[[ MATERIALS PROVIDED, beginning ]]

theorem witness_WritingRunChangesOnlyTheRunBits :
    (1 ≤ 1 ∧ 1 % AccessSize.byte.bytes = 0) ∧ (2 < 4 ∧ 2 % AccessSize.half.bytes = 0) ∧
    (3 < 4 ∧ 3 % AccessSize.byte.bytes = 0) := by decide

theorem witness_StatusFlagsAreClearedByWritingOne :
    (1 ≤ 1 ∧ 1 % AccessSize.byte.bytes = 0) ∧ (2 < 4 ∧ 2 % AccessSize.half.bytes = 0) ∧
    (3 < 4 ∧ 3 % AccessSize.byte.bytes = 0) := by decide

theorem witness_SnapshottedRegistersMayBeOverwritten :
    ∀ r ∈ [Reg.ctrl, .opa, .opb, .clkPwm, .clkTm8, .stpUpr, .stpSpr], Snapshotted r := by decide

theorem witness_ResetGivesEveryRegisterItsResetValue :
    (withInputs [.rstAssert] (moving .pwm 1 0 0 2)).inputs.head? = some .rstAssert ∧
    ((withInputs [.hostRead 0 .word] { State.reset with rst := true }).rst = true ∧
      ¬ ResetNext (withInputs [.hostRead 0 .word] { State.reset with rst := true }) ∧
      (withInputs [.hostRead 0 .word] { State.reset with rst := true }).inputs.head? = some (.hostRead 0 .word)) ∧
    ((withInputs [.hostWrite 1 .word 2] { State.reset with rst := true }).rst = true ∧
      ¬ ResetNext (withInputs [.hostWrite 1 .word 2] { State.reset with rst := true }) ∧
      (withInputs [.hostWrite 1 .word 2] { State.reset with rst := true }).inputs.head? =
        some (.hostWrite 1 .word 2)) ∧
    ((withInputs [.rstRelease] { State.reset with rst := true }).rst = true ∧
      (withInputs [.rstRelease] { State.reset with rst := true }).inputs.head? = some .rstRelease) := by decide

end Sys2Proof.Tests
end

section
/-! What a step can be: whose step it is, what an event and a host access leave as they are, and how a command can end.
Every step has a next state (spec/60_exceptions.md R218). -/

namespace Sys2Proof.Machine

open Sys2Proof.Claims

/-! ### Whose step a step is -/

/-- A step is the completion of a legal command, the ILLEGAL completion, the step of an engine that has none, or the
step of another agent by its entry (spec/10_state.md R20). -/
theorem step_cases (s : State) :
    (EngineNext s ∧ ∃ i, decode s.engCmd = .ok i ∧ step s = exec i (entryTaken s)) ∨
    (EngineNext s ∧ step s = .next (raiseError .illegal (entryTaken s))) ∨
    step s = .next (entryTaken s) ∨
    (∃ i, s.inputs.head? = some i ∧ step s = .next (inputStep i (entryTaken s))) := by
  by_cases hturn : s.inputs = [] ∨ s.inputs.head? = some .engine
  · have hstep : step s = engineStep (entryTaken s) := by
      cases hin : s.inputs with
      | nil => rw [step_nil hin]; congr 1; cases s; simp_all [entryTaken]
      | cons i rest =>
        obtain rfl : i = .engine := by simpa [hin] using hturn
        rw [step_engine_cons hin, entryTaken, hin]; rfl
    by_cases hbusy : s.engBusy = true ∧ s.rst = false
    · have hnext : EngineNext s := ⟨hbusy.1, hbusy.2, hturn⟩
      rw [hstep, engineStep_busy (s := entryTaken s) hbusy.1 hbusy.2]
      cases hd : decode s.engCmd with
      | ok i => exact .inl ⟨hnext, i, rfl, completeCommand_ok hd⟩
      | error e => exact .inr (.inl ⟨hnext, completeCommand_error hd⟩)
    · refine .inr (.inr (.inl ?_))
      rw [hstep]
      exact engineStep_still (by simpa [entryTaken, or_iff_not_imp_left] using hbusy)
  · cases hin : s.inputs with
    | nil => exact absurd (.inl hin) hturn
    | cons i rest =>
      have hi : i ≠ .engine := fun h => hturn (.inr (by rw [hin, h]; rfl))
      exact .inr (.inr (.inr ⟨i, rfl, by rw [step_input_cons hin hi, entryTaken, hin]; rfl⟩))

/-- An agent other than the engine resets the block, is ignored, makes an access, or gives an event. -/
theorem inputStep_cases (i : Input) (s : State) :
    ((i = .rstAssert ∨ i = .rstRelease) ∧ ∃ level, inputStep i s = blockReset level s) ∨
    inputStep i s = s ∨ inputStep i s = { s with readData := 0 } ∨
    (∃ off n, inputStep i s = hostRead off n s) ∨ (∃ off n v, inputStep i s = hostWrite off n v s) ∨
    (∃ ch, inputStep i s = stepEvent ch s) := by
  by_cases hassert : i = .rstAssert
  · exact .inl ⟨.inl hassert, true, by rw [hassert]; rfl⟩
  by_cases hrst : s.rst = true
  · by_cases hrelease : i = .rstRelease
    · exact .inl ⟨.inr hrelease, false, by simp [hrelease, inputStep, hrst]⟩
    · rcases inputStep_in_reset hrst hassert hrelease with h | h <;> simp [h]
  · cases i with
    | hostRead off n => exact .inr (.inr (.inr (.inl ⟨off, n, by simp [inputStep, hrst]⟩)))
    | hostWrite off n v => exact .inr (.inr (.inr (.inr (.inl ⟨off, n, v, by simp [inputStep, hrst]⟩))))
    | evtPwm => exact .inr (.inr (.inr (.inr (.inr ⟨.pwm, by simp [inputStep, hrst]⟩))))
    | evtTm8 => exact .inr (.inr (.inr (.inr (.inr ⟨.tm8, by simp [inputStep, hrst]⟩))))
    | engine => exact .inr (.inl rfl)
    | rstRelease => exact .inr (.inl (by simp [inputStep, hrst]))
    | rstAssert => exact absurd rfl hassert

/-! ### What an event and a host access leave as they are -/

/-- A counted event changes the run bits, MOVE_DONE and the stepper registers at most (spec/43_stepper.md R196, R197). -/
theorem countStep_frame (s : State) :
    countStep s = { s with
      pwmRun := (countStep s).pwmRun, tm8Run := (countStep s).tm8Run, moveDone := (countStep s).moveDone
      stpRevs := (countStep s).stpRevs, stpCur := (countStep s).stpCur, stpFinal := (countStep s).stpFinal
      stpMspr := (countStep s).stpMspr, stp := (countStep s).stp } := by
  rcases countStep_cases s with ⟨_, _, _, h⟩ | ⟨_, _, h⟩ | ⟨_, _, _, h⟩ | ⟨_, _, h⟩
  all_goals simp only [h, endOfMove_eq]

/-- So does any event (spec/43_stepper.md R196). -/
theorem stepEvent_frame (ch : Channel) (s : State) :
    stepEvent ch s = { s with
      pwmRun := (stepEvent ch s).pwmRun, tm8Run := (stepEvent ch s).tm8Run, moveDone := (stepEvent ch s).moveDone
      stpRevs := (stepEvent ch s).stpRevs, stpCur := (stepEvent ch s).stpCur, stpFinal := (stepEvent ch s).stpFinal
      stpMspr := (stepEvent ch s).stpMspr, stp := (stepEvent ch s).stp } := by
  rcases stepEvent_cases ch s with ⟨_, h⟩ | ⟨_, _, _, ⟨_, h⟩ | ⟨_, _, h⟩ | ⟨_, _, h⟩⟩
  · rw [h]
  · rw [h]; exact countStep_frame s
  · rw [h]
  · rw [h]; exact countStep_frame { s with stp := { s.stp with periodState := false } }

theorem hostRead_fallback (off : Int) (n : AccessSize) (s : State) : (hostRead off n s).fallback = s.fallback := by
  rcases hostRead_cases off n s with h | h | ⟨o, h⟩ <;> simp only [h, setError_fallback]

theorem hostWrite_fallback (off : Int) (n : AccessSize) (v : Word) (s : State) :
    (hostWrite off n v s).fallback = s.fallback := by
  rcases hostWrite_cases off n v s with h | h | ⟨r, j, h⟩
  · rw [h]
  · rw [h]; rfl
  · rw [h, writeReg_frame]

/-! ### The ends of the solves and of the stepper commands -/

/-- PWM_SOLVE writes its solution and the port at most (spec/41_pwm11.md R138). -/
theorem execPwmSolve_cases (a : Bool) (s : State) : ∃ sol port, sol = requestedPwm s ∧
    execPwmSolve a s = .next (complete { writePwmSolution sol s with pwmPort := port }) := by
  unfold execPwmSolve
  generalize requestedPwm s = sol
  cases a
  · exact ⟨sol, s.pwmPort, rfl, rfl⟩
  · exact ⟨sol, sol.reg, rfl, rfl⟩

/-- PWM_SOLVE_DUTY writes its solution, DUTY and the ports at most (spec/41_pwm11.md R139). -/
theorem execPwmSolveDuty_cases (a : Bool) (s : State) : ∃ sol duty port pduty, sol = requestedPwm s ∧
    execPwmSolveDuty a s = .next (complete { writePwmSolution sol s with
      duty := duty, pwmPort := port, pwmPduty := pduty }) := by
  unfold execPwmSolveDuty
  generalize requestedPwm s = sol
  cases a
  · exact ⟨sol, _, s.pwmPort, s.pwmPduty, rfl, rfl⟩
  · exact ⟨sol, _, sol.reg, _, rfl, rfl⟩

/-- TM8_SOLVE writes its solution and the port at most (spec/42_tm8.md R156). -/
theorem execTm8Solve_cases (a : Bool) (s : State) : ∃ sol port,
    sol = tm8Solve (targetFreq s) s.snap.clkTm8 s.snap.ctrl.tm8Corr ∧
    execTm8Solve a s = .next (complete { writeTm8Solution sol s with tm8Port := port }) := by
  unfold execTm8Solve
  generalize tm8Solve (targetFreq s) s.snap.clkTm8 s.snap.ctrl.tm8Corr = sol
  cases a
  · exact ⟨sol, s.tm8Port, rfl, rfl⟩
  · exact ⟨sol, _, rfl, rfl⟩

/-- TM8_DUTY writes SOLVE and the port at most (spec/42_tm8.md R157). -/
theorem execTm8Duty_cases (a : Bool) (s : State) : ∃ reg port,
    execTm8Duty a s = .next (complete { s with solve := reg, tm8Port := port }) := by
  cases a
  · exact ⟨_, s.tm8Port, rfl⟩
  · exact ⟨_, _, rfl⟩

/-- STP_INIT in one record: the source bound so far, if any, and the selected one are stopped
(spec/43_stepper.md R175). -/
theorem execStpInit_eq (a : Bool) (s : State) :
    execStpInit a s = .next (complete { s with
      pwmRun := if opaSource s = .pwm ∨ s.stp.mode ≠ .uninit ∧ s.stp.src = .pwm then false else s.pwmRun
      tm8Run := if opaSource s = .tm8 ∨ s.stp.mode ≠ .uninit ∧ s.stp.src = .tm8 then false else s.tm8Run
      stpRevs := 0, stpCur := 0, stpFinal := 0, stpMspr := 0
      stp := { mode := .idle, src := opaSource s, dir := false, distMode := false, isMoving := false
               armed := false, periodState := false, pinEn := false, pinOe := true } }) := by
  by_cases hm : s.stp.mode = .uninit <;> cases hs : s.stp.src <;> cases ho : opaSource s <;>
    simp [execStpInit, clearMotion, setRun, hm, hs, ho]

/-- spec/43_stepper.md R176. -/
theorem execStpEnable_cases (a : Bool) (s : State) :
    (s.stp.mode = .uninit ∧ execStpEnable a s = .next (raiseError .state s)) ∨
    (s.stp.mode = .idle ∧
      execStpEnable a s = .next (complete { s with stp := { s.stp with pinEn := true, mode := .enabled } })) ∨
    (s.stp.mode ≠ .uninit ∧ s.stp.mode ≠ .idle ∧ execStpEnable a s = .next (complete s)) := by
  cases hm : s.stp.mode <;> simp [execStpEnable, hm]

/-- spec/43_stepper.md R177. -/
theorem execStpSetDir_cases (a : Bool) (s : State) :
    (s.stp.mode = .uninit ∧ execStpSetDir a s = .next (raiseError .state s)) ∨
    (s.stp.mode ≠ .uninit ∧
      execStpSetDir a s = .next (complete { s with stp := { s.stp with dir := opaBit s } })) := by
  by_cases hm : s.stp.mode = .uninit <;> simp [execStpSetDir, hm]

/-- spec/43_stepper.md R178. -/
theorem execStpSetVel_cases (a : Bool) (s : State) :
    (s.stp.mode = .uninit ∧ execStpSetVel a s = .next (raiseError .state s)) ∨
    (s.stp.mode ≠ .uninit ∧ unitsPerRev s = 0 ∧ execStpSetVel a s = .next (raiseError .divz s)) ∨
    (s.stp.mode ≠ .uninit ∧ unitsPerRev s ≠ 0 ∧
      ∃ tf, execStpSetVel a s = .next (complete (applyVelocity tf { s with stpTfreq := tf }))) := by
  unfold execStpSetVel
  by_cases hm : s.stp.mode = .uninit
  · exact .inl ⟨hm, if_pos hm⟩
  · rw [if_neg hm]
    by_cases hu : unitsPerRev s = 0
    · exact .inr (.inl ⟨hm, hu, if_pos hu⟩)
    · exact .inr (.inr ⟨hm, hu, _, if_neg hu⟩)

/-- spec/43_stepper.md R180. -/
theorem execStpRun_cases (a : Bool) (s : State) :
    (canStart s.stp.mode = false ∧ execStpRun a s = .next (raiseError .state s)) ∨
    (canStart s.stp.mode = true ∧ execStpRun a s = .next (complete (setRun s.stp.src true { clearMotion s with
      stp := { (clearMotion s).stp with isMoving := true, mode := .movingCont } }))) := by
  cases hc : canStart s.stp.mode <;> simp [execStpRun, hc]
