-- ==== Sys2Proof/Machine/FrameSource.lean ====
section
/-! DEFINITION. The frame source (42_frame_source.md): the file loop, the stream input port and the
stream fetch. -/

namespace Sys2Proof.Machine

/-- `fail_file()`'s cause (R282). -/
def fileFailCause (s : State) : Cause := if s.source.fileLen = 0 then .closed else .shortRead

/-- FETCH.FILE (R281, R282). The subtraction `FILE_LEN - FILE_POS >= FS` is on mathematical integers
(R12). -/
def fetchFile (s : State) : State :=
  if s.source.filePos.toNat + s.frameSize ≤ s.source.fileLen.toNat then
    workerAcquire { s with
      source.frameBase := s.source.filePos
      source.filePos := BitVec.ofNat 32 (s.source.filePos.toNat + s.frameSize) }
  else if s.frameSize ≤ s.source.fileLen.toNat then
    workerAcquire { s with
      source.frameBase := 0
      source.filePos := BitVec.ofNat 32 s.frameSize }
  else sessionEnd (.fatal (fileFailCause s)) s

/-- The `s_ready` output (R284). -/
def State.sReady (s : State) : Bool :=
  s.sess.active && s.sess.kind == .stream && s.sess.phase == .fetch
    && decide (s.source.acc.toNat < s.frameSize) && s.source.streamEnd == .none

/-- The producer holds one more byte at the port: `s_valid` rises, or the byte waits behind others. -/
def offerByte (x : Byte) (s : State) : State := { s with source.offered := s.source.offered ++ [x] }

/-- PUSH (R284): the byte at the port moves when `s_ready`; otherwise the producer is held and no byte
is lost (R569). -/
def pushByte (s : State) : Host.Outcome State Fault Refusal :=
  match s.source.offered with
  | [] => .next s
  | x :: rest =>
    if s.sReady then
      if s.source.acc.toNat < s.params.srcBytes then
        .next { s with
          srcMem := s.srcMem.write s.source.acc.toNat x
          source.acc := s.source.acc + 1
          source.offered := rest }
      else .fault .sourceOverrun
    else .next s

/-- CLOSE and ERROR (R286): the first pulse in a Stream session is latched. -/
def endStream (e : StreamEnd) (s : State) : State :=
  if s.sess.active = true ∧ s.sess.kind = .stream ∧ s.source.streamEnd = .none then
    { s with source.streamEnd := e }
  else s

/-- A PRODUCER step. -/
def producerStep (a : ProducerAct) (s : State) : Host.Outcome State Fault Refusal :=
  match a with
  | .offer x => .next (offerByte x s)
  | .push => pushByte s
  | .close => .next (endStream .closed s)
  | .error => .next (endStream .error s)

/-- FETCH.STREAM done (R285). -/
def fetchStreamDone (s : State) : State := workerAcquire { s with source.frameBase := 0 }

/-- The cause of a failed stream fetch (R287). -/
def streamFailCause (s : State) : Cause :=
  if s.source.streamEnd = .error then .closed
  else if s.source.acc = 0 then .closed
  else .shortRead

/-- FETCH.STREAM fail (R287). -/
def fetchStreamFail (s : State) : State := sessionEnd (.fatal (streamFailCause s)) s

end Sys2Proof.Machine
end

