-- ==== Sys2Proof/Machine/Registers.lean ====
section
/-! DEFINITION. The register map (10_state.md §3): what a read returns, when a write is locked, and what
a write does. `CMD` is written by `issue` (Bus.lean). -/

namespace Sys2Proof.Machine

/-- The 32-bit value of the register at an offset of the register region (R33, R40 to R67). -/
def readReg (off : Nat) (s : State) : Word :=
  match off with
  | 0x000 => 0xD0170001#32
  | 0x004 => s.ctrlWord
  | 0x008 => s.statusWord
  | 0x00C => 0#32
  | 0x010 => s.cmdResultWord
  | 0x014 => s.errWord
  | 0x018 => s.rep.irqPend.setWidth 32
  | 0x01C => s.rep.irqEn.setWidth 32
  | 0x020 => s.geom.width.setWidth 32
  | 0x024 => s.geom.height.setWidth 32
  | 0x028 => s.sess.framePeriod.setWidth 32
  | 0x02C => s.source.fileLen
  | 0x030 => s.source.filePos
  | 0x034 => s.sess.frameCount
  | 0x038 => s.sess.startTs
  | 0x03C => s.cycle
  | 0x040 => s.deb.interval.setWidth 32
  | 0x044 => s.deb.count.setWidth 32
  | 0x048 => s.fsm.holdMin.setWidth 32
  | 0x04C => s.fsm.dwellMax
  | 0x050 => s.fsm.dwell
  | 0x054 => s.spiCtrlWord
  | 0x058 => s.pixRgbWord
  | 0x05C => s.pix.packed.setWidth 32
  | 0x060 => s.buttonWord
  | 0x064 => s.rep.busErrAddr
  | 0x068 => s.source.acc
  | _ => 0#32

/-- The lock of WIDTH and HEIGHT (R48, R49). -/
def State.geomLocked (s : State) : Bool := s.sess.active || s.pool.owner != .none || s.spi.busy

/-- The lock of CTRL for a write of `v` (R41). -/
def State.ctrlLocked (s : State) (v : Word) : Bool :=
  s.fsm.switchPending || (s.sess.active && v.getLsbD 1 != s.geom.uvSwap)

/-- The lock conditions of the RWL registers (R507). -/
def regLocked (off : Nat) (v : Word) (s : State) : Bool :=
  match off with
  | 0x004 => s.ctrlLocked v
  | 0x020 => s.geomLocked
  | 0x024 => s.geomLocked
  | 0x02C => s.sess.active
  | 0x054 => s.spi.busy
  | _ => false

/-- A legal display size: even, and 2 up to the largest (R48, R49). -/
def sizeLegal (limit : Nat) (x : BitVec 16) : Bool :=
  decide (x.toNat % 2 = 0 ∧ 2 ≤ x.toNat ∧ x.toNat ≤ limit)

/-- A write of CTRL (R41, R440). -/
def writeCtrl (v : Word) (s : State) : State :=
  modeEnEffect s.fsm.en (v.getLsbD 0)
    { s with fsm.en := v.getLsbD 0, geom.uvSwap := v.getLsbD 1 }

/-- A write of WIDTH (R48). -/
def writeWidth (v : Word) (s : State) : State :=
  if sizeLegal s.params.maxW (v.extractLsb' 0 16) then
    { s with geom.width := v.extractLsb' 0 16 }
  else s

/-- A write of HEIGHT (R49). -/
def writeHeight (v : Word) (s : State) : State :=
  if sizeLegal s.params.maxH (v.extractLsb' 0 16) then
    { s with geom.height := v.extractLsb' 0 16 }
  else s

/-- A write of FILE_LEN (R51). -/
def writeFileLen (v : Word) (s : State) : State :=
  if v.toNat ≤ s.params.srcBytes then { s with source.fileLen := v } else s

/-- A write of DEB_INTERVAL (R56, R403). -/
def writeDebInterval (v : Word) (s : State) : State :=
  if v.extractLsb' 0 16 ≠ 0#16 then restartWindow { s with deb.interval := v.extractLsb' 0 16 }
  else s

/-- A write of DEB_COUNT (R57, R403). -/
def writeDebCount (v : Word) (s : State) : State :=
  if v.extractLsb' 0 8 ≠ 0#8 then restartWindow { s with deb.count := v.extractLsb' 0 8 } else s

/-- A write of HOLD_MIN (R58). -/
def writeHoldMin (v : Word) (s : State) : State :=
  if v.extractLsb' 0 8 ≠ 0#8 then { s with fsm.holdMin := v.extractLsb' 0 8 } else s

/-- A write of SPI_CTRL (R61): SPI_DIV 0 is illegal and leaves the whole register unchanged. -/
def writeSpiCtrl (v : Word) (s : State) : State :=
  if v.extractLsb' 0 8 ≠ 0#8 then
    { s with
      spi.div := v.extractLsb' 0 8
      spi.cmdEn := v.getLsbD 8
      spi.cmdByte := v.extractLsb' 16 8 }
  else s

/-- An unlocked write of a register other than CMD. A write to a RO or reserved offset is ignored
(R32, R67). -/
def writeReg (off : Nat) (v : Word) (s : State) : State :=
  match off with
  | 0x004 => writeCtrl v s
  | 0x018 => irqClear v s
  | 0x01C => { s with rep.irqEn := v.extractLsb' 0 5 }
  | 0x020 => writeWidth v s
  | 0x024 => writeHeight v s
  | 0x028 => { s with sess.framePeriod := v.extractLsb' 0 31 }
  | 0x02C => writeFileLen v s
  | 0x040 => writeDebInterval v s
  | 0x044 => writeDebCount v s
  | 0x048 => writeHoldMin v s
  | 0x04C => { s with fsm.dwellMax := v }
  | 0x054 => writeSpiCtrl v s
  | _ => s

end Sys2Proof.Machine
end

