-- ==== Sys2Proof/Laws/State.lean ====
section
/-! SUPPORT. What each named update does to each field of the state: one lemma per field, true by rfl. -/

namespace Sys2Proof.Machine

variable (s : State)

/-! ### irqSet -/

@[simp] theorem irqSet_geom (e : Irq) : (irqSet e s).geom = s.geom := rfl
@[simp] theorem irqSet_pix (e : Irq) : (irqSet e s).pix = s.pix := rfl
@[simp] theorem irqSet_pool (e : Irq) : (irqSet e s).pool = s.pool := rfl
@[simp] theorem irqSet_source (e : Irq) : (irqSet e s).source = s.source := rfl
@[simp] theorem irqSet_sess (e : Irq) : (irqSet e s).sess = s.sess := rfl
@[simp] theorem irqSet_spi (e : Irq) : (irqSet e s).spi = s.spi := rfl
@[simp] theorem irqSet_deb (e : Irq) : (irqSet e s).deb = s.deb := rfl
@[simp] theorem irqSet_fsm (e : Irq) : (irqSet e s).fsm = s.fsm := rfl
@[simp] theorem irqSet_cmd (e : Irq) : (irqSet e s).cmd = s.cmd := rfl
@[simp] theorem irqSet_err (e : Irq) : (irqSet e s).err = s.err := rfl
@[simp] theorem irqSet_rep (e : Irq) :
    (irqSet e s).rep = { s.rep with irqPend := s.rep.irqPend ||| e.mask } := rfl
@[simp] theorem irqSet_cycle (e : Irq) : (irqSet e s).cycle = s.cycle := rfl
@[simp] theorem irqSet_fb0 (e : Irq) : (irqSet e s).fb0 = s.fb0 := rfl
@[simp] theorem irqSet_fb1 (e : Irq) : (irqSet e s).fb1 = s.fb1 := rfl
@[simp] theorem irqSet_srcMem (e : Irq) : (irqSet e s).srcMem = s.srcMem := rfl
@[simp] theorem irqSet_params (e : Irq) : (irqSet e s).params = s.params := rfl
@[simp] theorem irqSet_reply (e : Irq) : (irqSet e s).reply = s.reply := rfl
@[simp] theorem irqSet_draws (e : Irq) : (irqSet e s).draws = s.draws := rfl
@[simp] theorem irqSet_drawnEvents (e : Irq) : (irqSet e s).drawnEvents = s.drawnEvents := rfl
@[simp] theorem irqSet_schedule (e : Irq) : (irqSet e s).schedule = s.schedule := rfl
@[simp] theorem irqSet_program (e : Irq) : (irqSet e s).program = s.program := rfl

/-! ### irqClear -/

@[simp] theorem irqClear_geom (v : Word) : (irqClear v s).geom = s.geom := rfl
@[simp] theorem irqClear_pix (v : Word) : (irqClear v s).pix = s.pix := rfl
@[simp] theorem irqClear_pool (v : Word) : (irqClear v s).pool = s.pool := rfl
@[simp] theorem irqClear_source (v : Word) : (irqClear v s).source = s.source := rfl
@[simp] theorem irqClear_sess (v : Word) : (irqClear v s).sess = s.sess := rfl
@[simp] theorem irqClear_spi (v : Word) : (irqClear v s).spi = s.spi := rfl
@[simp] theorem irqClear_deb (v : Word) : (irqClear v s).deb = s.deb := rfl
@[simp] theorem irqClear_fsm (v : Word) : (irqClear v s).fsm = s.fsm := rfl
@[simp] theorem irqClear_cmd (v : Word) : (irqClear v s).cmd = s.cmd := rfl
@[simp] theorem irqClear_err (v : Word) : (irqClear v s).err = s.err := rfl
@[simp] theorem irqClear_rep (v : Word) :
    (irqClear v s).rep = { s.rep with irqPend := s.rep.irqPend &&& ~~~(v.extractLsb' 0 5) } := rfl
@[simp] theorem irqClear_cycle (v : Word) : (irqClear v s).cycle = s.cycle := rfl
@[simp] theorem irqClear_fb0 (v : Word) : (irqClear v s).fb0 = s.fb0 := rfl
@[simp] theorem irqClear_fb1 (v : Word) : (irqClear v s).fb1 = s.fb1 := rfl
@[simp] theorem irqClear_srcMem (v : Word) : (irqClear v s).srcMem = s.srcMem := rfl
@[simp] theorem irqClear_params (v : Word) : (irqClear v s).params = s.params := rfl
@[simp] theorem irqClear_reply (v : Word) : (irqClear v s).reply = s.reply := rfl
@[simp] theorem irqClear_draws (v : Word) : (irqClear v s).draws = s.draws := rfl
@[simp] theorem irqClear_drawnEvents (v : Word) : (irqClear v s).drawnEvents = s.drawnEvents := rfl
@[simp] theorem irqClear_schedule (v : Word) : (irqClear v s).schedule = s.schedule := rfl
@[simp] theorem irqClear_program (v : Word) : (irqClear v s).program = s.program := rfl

[[ MATERIALS PROVIDED, end ]]

▶ _BRIEF_
Print the lines above from the one with "spec/43_stepper.md R177. -/" through the one with "exact .inl ⟨hm, if_pos hm⟩", both included, exactly as written and nothing more.

▶ _SOLUTION_
/-- spec/43_stepper.md R177. -/
theorem execStpSetDir_cases (a : Bool) (s : State) :
    (s.stp.mode = .uninit ∧ execStpSetDir a s = .next (raiseError .state s)) ∨
    (s.stp.mode ≠ .uninit ∧
      execStpSetDir a s = .next (complete { s with stp := { s.stp with dir := opaBit s } })) := by
  by_cases hm : s.stp.mode = .uninit <;> simp [execStpSetDir, hm]

/-- spec/43_stepper.md R178. -/
theorem execStpSetVel_cases (a : Bool) (s : State) :
    (s.stp.mode = .uninit ∧ execStpSetVel a s = .next (raiseError .state s)) ∨
    (s.stp.mode ≠ .uninit ∧ unitsPerRev s = 0 ∧ execStpSetVel a s = .next (raiseError .divz s)) ∨
    (s.stp.mode ≠ .uninit ∧ unitsPerRev s ≠ 0 ∧
      ∃ tf, execStpSetVel a s = .next (complete (applyVelocity tf { s with stpTfreq := tf }))) := by
  unfold execStpSetVel
  by_cases hm : s.stp.mode = .uninit
  · exact .inl ⟨hm, if_pos hm⟩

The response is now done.